Admin console for synapse Matrix homeserver
https://awesome-technologies.github.io/synapse-admin/
Apache License 2.0
841 stars 125 forks source link

MAS compatibility issues #429

Open qwertzdenek opened 11 months ago

qwertzdenek commented 11 months ago

Prerequisites

Steps to Reproduce

Problem

MAS doesn't let you get "synapse admin" rights through the legacy auth flow, as the legacy flow doesn't have a way to specify whether the session should have the admin rights or not. Best option would be native OIDC implementation in Synapse-Admin to work with MAS.

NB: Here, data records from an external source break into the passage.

-- ==== Sys2Proof/Safety.lean ====
section
/-! DEFINITION. What counts as a safe run of the block, in the terms the statements use: every sparse store of the state
in its one canonical form, and the states that commands and TIME edges lead to. -/

namespace Sys2Proof

open Sys2Proof.Machine

/-- The stores of a state stand in their canonical form: keys strictly rising, and no dictionary byte or scalar listed that
equals its default. Equal contents are then equal data. -/
def Machine.Memory.wf (s : State) : Bool :=
  Sparse.canonical regDefault s.regs && Sparse.canonical domDefault s.dom && Sparse.rising s.stg && Sparse.rising s.qstore &&
  Sparse.rising s.env.mem

/-- The engine has what the spec gives it: 48 link ports and 16 tile ports with their pins (R452, R455). -/
def Machine.pinned (s : State) : Prop := s.ports.length = 48 ∧ s.tpUp.length = 16

/-- Eight contexts, five pool classes and 48 Fabric Endpoint ports (R189, R235, R338). -/
def Machine.shaped (s : State) : Prop := s.ctxs.length = 8 ∧ s.pools.length = 5 ∧ s.fep.ports.length = 48

/-- The transports' transfer buffers stand in canonical form: no byte listed that is zero (R374). -/
def Machine.buffered (s : State) : Prop :=
  Sparse.canonical (fun _ => 0) s.cp.rbuf = true ∧ Sparse.canonical (fun _ => 0) s.cp.wbuf = true ∧
  Sparse.canonical (fun _ => 0) s.can.rbuf = true ∧ Sparse.canonical (fun _ => 0) s.can.wbuf = true

/-- What holds in every state that a run passes through, for a build `b`: the build's fixed values are as they were (R2, R393),
host memory is in its canonical form, the pins are there, and so are the engine's own stores and transfer buffers in their
canonical form and its contexts, classes and ports. Once the root clock has stopped nothing is known of the engine's own state until the next cold
reset (R395). -/
def Machine.Sound (b : Build) (s : State) : Prop :=
  s.build = b ∧ Sparse.rising s.env.mem = true ∧ Machine.pinned s ∧
  (s.clockStopped = true ∨ (Machine.Memory.wf s = true ∧ Machine.shaped s ∧ Machine.buffered s))

/-- A transport takes a request now: the engine works, no transaction of the transport runs, and the field-network port, where it
is the transport, is on the bus (R374, R386, R390). -/
def Machine.hostReady (tr : Transport) (s : State) : Bool :=
  s.live && (s.tport tr).busy.isNone && (match tr with | .cp => true | .can => s.canSends)

/-- The replay log does not record and the trace does not trace: a command writes no entry of either (R227, R435). -/
def Machine.quiet (s : State) : Bool :=
  s.get Key.RPL_STATE != 1 && !s.obs.tracing

/-- Nothing waits for the next TIME edge: no entry for the replay log or the trace (R230, R435), no latch edge (R431), no level
of the throttle input other than the accepted one (R396). -/
def Machine.still (s : State) : Prop :=
  s.dru.rplBuf = {} ∧ s.obs.traceBuf = {} ∧ s.obs.latchDue = [] ∧ s.get Key.CLK_LEVEL_IN = s.time.throttle

/-- A transport's transaction in progress will complete as accepted (R374, Table 15.7). -/
def Machine.accepted (tr : Transport) (s : State) : Bool :=
  match (s.tport tr).busy with
  | some x => x.code == 0 && x.detail == 0
  | none => false

/-- The field network's receive counter and error state, which every request that its port hears moves (R390). -/
def Machine.canKeys : List Nat := [Key.COM_CAN_REC, Key.COM_CAN_STATE]

/-- Bank accesses of the Staging Store as counted (R430). -/
def Machine.bankKeys : List Nat := (List.range 64).flatMap (fun b => [Key.STG_BANK_READS b, Key.STG_BANK_WRITES b])

/-- Bytes moved through the memory ports as counted (R430). -/
def Machine.memKeys : List Nat := (List.range 4).flatMap (fun p => [Key.MEM_RD_BYTES p, Key.MEM_WR_BYTES p])

/-- Every scalar outside `ks` reads as before. -/
def Machine.keepsRegs (ks : List Nat) (s t : State) : Prop := ∀ k, k ∉ ks → t.get k = s.get k

/-- Every byte of a sparse memory outside `n` bytes from `a` reads as before. -/
def Machine.keepsBytes (a n : Nat) (m m' : List (Nat × Byte)) : Prop :=
  ∀ x, x < a ∨ a + n ≤ x → Sparse.get? m' x = Sparse.get? m x

/-- The state in which a request's transaction runs: the field network's port has heard its frame (R390). -/
def Machine.heard (tr : Transport) (s : State) : State := match tr with | .cp => s.fresh | .can => s.fresh.canHeard

/-- The state in which a scalar write's transaction runs: CP_ARG written, or the request frame heard. -/
def Machine.State.opened (s : State) (tr : Transport) (v : Nat) : State :=
  match tr with | .cp => s.fresh.putArg v | .can => s.fresh.canHeard

/-- The state in which a COMMIT of bytes `d` at offset `o` runs, the write buffer filled and, on the Control Port, CP_ARG written. -/
def Machine.heardBytes (tr : Transport) (o : Nat) (d : Bytes) (s : State) : State :=
  match tr with
  | .cp => (s.fresh.putWrite .cp 0 d).putArg (o <<< 32 ||| d.length)
  | .can => (s.fresh.putWrite .can 0 d).canHeard

/-- The transport's transaction replaced. -/
def Machine.taken (tr : Transport) (x : Txn) (s : State) : State := s.setTport tr { s.tport tr with busy := some x }

/-- Beside the dictionary's bytes and scalars a request moves the transport that carries it (R374, R384, R388), and the model's
counter of free values; everything else stands. -/
def Machine.onlyDict (s t : State) : Prop :=
  t = { s with regs := t.regs, dom := t.dom, view := t.view, free := t.free, cp := t.cp, can := t.can, win := t.win }

/-- The states that steps lead to from the state after reset, whatever commands are put into the queue in between. -/
inductive Reachable : State → Prop where
  | reset : Reachable State.reset
  | queue (s : State) (cs : List Instr) : Reachable s → Reachable { s with pending := cs }
  | step (s t : State) : Reachable s → Machine.step s = .next t → Reachable t

end Sys2Proof
end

Or you can add possibility to use static pre-generated admin token which can be issued using CLI.

mas-cli manage issue-compatibility-token --yes-i-want-to-grant-synapse-admin-privileges [username]
dklimpel commented 9 months ago

It is related to: https://github.com/matrix-org/matrix-authentication-service/issues/2187#issuecomment-1879831757

jacotec commented 8 months ago

Is there any workaround? I can't use synapse-admin on any of my two servers which both use MAS due to Element-X capability. Any way to access them with admin?

jacotec commented 8 months ago

@awesome-manuel I really need to access my server admin panels ... is there any workaround or tweak to log in on a server running MAS?

CyberPingU commented 6 months ago

This is a big issue for me too: I'm not goint into MAS due to the fact I cannot admin the server .

schwadim commented 6 months ago

Is there any workaround? I can't use synapse-admin on any of my two servers which both use MAS due to Element-X capability. Any way to access them with admin?

As soon as the adminAPI responses with the first "You are not a server admin", synapse admin will terminate the session (did not check if this behavior is configurable).

There is quite a dirty workaround:

If you temporary block the adminAPI (either on the client- or the server side), the session will be kept open. Then one can navigate to the compat_sessions table of the MAS DB and set the Flag is_synapse_admin for the given session to true. After unblocking the adminAPI, the session should work as intended.

awesome-manuel commented 6 months ago

@schwadim do you have a log of the browser debug console to share?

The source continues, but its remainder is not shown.